[Saved entries]
= Beginning of Section =

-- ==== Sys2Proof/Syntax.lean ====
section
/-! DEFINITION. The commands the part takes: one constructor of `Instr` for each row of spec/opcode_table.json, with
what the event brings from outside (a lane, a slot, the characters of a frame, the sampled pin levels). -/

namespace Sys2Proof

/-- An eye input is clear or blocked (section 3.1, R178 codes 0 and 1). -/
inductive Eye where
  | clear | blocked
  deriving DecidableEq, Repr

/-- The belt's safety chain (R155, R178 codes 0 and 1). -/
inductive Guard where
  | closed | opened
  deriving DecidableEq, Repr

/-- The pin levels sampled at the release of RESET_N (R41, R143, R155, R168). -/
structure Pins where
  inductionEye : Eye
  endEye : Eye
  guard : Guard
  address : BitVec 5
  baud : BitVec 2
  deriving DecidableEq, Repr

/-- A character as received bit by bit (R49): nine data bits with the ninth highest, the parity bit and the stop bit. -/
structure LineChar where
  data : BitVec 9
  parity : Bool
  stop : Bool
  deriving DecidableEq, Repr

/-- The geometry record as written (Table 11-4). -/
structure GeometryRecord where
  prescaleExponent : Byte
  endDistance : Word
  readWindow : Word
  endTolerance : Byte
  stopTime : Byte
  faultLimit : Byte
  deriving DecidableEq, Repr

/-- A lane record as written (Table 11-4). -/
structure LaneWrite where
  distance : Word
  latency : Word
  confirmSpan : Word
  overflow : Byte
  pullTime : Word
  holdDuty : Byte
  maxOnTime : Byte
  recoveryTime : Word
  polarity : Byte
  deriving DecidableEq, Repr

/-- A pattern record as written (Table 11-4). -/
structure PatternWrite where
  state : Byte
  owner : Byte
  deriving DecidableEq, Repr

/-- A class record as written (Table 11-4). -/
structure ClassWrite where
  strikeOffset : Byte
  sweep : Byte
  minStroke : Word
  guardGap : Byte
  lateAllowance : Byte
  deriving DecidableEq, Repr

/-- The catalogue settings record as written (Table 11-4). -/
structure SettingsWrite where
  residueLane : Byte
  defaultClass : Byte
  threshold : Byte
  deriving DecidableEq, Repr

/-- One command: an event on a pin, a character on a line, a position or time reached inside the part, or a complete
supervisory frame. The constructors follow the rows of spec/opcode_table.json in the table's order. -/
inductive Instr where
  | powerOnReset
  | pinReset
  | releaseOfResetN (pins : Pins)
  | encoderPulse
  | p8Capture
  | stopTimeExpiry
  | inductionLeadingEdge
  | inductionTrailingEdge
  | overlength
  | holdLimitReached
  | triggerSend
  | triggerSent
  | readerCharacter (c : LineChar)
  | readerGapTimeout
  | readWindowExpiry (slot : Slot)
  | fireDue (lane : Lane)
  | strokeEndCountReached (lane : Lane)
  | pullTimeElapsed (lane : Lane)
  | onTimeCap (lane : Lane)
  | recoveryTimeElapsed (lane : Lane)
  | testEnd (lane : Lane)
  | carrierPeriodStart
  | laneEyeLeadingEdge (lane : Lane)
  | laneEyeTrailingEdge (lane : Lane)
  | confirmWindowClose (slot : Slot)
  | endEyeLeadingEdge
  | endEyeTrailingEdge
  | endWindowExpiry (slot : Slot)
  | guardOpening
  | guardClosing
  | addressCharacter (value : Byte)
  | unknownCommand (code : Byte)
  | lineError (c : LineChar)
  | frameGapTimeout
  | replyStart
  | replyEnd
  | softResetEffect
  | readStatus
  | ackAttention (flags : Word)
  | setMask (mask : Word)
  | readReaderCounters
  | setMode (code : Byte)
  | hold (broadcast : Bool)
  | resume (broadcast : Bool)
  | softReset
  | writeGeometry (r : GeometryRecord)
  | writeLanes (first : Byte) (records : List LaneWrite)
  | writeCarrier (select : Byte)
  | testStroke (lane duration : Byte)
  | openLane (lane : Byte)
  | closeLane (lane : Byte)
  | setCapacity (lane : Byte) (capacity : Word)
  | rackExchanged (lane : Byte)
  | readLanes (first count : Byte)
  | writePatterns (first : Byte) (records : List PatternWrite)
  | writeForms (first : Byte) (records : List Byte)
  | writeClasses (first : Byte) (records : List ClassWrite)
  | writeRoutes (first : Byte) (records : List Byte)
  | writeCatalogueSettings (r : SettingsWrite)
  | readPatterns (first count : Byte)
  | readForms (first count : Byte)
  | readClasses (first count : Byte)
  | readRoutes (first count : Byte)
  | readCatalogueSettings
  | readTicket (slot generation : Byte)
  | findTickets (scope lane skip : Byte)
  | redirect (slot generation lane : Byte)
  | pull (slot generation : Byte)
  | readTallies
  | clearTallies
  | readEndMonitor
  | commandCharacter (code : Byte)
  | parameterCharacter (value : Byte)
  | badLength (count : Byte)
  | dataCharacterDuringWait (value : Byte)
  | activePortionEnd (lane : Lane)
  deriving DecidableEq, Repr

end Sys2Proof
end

= End of Section =
= Beginning of Section =

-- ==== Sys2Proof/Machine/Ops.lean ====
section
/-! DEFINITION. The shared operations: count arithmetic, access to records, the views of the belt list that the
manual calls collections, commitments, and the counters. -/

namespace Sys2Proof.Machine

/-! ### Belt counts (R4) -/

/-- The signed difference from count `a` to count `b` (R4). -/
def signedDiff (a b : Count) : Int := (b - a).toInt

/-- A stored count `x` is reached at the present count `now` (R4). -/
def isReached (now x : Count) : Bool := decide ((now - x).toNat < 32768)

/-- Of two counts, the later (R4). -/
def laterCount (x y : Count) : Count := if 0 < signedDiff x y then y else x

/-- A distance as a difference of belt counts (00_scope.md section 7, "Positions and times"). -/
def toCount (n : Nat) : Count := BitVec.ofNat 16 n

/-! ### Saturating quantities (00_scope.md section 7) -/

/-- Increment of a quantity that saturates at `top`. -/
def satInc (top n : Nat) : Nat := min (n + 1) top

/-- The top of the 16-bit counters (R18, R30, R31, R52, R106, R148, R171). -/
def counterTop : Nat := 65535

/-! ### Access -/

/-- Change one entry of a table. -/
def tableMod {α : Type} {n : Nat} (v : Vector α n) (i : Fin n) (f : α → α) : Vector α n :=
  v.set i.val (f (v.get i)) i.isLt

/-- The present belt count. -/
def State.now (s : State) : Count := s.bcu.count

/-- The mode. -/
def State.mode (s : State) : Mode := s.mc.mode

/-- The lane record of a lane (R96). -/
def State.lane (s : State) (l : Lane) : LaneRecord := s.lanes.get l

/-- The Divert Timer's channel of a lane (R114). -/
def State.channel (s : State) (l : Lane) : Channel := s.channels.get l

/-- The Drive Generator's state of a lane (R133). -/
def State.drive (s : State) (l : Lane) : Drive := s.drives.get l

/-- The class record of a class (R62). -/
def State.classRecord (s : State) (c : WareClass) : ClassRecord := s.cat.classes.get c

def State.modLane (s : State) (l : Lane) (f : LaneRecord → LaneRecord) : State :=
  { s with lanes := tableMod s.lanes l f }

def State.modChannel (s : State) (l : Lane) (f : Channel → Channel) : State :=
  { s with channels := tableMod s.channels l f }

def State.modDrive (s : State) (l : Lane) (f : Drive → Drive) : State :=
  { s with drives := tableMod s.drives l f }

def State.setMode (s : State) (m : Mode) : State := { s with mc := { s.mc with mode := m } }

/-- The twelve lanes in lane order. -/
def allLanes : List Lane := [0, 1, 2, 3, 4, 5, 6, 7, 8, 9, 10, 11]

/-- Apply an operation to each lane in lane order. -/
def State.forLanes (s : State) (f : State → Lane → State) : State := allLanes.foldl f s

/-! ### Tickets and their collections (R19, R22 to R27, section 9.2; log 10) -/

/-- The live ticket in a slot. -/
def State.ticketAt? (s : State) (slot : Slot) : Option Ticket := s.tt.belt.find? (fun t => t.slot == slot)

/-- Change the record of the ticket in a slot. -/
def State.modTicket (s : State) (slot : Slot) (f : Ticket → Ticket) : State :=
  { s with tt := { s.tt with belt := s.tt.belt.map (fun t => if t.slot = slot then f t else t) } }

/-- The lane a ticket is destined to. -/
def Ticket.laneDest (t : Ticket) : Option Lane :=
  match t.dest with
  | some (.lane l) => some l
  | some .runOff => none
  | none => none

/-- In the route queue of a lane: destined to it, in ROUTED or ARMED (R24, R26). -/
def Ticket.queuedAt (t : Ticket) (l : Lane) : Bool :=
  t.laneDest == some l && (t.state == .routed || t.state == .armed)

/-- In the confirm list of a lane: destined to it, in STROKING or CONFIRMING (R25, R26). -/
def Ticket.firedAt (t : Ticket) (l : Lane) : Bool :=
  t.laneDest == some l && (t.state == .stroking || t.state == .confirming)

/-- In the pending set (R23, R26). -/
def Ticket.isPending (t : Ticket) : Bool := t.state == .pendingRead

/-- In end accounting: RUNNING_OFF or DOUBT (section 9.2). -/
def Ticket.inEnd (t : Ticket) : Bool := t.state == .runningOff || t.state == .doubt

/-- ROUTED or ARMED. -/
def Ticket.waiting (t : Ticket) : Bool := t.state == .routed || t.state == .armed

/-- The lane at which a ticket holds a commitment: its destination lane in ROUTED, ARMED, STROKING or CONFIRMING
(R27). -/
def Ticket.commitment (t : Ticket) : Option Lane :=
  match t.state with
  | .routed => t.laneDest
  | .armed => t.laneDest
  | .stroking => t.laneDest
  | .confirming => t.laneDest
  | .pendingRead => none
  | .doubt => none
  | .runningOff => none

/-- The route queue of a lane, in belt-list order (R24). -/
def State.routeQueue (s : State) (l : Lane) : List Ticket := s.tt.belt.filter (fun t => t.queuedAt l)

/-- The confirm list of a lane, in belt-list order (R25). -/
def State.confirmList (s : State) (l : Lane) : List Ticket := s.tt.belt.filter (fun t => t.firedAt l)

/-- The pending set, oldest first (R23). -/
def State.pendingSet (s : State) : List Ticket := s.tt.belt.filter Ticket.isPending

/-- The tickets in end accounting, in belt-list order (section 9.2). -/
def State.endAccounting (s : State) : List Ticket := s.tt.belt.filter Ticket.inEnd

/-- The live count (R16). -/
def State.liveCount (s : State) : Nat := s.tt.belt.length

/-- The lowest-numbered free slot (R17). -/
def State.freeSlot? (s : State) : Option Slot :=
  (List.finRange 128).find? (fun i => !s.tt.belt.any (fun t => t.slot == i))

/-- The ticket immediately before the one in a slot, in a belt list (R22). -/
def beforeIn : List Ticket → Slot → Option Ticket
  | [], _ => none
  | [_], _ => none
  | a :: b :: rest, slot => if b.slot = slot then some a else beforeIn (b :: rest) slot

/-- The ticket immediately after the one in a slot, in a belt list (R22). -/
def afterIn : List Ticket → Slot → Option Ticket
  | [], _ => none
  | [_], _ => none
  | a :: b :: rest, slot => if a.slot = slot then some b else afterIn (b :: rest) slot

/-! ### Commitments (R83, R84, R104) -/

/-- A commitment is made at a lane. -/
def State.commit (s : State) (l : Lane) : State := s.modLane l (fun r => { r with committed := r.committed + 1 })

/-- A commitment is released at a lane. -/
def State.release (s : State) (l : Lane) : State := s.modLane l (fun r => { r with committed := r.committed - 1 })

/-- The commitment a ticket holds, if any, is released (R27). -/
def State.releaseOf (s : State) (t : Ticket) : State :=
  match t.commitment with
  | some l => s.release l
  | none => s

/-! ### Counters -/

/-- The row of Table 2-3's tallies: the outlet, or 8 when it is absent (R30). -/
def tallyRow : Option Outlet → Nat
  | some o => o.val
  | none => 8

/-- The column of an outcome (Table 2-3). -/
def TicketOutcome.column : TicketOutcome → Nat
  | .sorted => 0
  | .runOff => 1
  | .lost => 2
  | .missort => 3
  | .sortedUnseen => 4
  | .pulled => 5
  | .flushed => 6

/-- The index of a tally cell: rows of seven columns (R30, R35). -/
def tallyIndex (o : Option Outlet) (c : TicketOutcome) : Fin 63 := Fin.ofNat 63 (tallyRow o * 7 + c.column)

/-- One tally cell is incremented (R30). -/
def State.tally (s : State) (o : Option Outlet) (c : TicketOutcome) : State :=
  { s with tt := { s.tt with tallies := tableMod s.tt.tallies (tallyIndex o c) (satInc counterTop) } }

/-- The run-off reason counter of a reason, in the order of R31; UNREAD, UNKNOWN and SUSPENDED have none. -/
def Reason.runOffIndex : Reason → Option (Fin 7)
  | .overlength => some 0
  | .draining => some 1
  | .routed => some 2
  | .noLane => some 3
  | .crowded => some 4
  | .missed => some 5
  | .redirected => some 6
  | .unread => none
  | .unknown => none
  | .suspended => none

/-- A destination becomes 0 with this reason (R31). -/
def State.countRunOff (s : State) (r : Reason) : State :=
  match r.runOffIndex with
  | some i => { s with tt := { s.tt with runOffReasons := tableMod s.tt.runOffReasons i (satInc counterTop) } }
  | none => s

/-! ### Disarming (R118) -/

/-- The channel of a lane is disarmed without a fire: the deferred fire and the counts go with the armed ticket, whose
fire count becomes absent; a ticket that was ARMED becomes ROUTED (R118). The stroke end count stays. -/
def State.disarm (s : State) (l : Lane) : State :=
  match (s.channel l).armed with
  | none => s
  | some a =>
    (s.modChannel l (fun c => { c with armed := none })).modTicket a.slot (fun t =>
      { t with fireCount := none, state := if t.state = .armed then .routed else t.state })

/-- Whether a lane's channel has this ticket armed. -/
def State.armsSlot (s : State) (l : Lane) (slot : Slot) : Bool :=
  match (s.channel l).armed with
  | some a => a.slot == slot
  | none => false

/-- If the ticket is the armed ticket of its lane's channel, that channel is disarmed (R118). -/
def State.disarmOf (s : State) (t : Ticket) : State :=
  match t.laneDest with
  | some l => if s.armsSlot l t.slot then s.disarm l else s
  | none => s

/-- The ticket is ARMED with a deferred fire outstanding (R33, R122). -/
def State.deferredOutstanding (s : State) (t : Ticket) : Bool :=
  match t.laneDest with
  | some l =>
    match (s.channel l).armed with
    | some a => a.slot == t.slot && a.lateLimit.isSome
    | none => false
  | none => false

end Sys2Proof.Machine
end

= End of Section =

=== Directions for this task ===
The lines above from the one with "class (R62). -/" through the one with "def State.setMode (s" are to be duplicated exactly, ends included, with nothing added.

=== Worked solution ===
/-- The class record of a class (R62). -/
def State.classRecord (s : State) (c : WareClass) : ClassRecord := s.cat.classes.get c

def State.modLane (s : State) (l : Lane) (f : LaneRecord → LaneRecord) : State :=
  { s with lanes := tableMod s.lanes l f }

def State.modChannel (s : State) (l : Lane) (f : Channel → Channel) : State :=
  { s with channels := tableMod s.channels l f }

def State.modDrive (s : State) (l : Lane) (f : Drive → Drive) : State :=
  { s with drives := tableMod s.drives l f }

def State.setMode (s : State) (m : Mode) : State := { s with mc := { s.mc with mode := m } }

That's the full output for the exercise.